Measurement of Friction Coefficient Between Shoe Sole and Floor Surface during Walking Using Sensor Shoe System

Abstract

Slip-related falls accounts for approximately 25% of falling accidents in work places. Therefore, it is required to know the places in workplace where floor friction is low. Because slip-related falls are likely to occur on icy road surfaces in winter, we aimed to investigate the friction coefficient between a shoe and icy surface using a sensor shoe system in which miniature tri-axial force sensors and inertial measurement units (IMUs) are installed in the outsole. Four tri-axial force sensors were place on the heel, ball, hypothenar, and toe positions, and two IMU were installed on the rear and fore foot parts. An adult male participant was asked to take a step forward with his right foot wearing the sensor shoe system on the icy surface of ice-skating link. The environmental temperature and relative humidity were 2.5℃ and 55%RH, respectively, and temperature of the ice surface was -4.2℃. The step length was 0.6 m or 0. 8 m.
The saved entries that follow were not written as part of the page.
-- ==== Sys2Proof/Laws/RegisterAccess.lean ====
section
/-! SUPPORT. One equation for the frame (R120) and one for each RegisterAccess primitive (R121 to R129). -/

namespace Sys2Proof.Machine

/-- What a frame's procedure goes on with: the reply, or Failure(Transport). -/
def frameOutcome {α : Type} (f : Bytes → α) (out : Bytes) (s : State) : Except Reason α × State :=
  (match frameReply out (s.answerTo out) with
   | some data => .ok (f data)
   | none => .error .transport, s.afterFrame out)

theorem frame_run (out : Bytes) (s : State) : RA.frame out s = frameOutcome id out s := by
  have h : ∀ a, s.answerTo out = a → RA.frame out s = frameOutcome id out s := by
    intro a ha
    simp only [RA.frame, Proc.bind, setLine_run, exchange_run, frameOutcome]
    have hc : ((s.drive .csn .low).emit (.line .csn .low)).answerTo out = a := by
      rw [← ha]; exact State.answerTo_congr out rfl rfl rfl
    rw [hc, ha]
    cases a with
    | fail => simp [frameReply, State.afterFrame, ha, State.emit, State.drive, State.drawn, frameEvents, Level.onLine]
    | ok data =>
      by_cases hl : data.length = out.length <;>
        simp [hl, frameReply, State.afterFrame, ha, State.emit, State.drive, State.drawn, frameEvents, Level.onLine]
  exact h _ rfl

theorem frame_bind_run {α : Type} (f : Bytes → α) (out : Bytes) (s : State) :
    Proc.bind (RA.frame out) (fun data => Proc.ret (f data)) s = frameOutcome f out s := by
  simp only [Proc.bind, frame_run, frameOutcome]
  cases frameReply out (s.answerTo out) <;> rfl

theorem frameOutcome_of_serves {α : Type} (f : Bytes → α) {out : Bytes} {s : State} {a : Answer} {rest : List Answer}
    {data : Bytes} (h : s.answers = a :: rest) (ha : a = .ok data) (hl : data.length = out.length) :
    frameOutcome f out s = (.ok (f data), s.afterFrame out) ∧ s.answerTo out = a := by
  have e := State.answerTo_of_serves h ⟨data, ha, hl⟩
  refine ⟨?_, e⟩
  simp only [frameOutcome, e, ha]
  simp [frameReply, hl]

theorem frameOutcome_of_breaks {α : Type} (f : Bytes → α) {out : Bytes} {s : State} {a : Answer} {rest : List Answer}
    (h : s.answers = a :: rest) (ha : a.breaks s.params out) :
    frameOutcome f out s = (.error .transport, s.afterFrame out) ∧ s.answerTo out = a := by
  have e := State.answerTo_of_breaks h ha
  refine ⟨?_, e⟩
  simp [frameOutcome, e, frameReply_of_breaks ha]

/-- The only two things a frame can do, whatever the environment answers. -/
theorem frameOutcome_cases {α : Type} (f : Bytes → α) (out : Bytes) (s : State) :
    (∃ data, data.length = out.length ∧ s.answerTo out = .ok data ∧
      frameOutcome f out s = (.ok (f data), s.afterFrame out)) ∨
    ((s.answerTo out).breaks s.params out ∧ frameOutcome f out s = (.error .transport, s.afterFrame out)) := by
  cases h : frameReply out (s.answerTo out) with
  | some data =>
    obtain ⟨ha, hl⟩ := frameReply_eq_some.1 h
    exact .inl ⟨data, hl, ha, by simp [frameOutcome, h]⟩
  | none => exact .inr ⟨State.answerTo_breaks h, by simp [frameOutcome, h]⟩

theorem cmdRead_eq (a : Byte) : cmdRead a = a := by
  simp [cmdRead]

theorem read_run {a : Byte} (ha : a ≤ 0x1F) (s : State) :
    RA.read a s = frameOutcome (fun data => data.getD 1 0) [a, s.params.dummyByte] s := by
  have h : ¬ 0x1F < a := by simpa using ha
  simp only [RA.read, if_neg h, cmdRead_eq]
  exact frame_bind_run _ _ s

theorem write_run {a : Byte} (ha : a ≤ 0x1F) (v : Byte) (s : State) :
    RA.write a v s = frameOutcome (fun _ => ()) [cmdWrite a, v] s := by
  have h : ¬ 0x1F < a := by simpa using ha
  simp only [RA.write, if_neg h]
  exact frame_bind_run _ _ s

theorem readMulti_run {a : Byte} (ha : a ≤ 0x1F) {n : Int} (h1 : 1 ≤ n) (h2 : n ≤ 32) (s : State) :
    RA.readMulti a n s = frameOutcome List.tail (a :: List.replicate n.toNat s.params.dummyByte) s := by
  have h : ¬ (0x1F < a ∨ n < 1 ∨ 32 < n) := by
    rintro (h | h | h)
    · exact absurd h (by simpa using ha)
    · omega
    · omega
  simp only [RA.readMulti, if_neg h, cmdRead_eq]
  exact frame_bind_run _ _ s

theorem writeMulti_run {a : Byte} (ha : a ≤ 0x1F) {bs : Bytes} (h1 : 1 ≤ bs.length) (h2 : bs.length ≤ 32) (s : State) :
    RA.writeMulti a bs s = frameOutcome (fun _ => ()) (cmdWrite a :: bs) s := by
  have h : ¬ (0x1F < a ∨ bs.length < 1 ∨ 32 < bs.length) := by
    rintro (h | h | h)
    · exact absurd h (by simpa using ha)
    · omega
    · omega
  simp only [RA.writeMulti, if_neg h]
  exact frame_bind_run _ _ s

theorem flushTx_run (s : State) : RA.flushTx s = frameOutcome (fun _ => ()) [0xE1] s := frame_bind_run _ _ s

theorem flushRx_run (s : State) : RA.flushRx s = frameOutcome (fun _ => ()) [0xE2] s := frame_bind_run _ _ s

theorem status_run (s : State) : RA.status s = frameOutcome (fun data => data.getD 0 0) [0xFF] s := frame_bind_run _ _ s

theorem writePayload_run {q : Bytes} (h : q.length = 32) (s : State) :
    RA.writePayload q s = frameOutcome (fun _ => ()) (0xA0 :: q) s := by
  have h' : ¬ q.length ≠ 32 := by simpa using h
  simp only [RA.writePayload, if_neg h']
  exact frame_bind_run _ _ s

theorem readPayload_run (s : State) :
    RA.readPayload s = frameOutcome List.tail (0x61 :: List.replicate 32 s.params.dummyByte) s :=
  frame_bind_run _ _ s

/-- `MemRead` of one byte is the single-byte read, of any number the multi-byte one (R10). -/
theorem memRead_one (a : Byte) : RA.memRead a 1 = Proc.bind (RA.read a) fun v => Proc.ret [v] := rfl

/-- `MemWrite` of one byte is the single-byte write (R10). -/
theorem memWrite_one (a b : Byte) : RA.memWrite a [b] = RA.write a b := rfl

@[simp] theorem wire32_length (p : Bytes) : (wire32 p).length = 32 := by
  simp [wire32, maxPayload]
  omega

end Sys2Proof.Machine
end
The sliding velocity and distance were estimated by integral of acceleration data obtained from IMUs. The friction coefficient at each force sensor position was calculated from the normal and horizontal forces obtained by each force sensor. The results indicated that the peak sliding velocity and sliding distance were not affected by the step length condition. The friction coefficient at the heel and hypothenar was lower than that at the ball and exhibited low values less than 0.1 or 0.05, which was related to large normal force at these locations.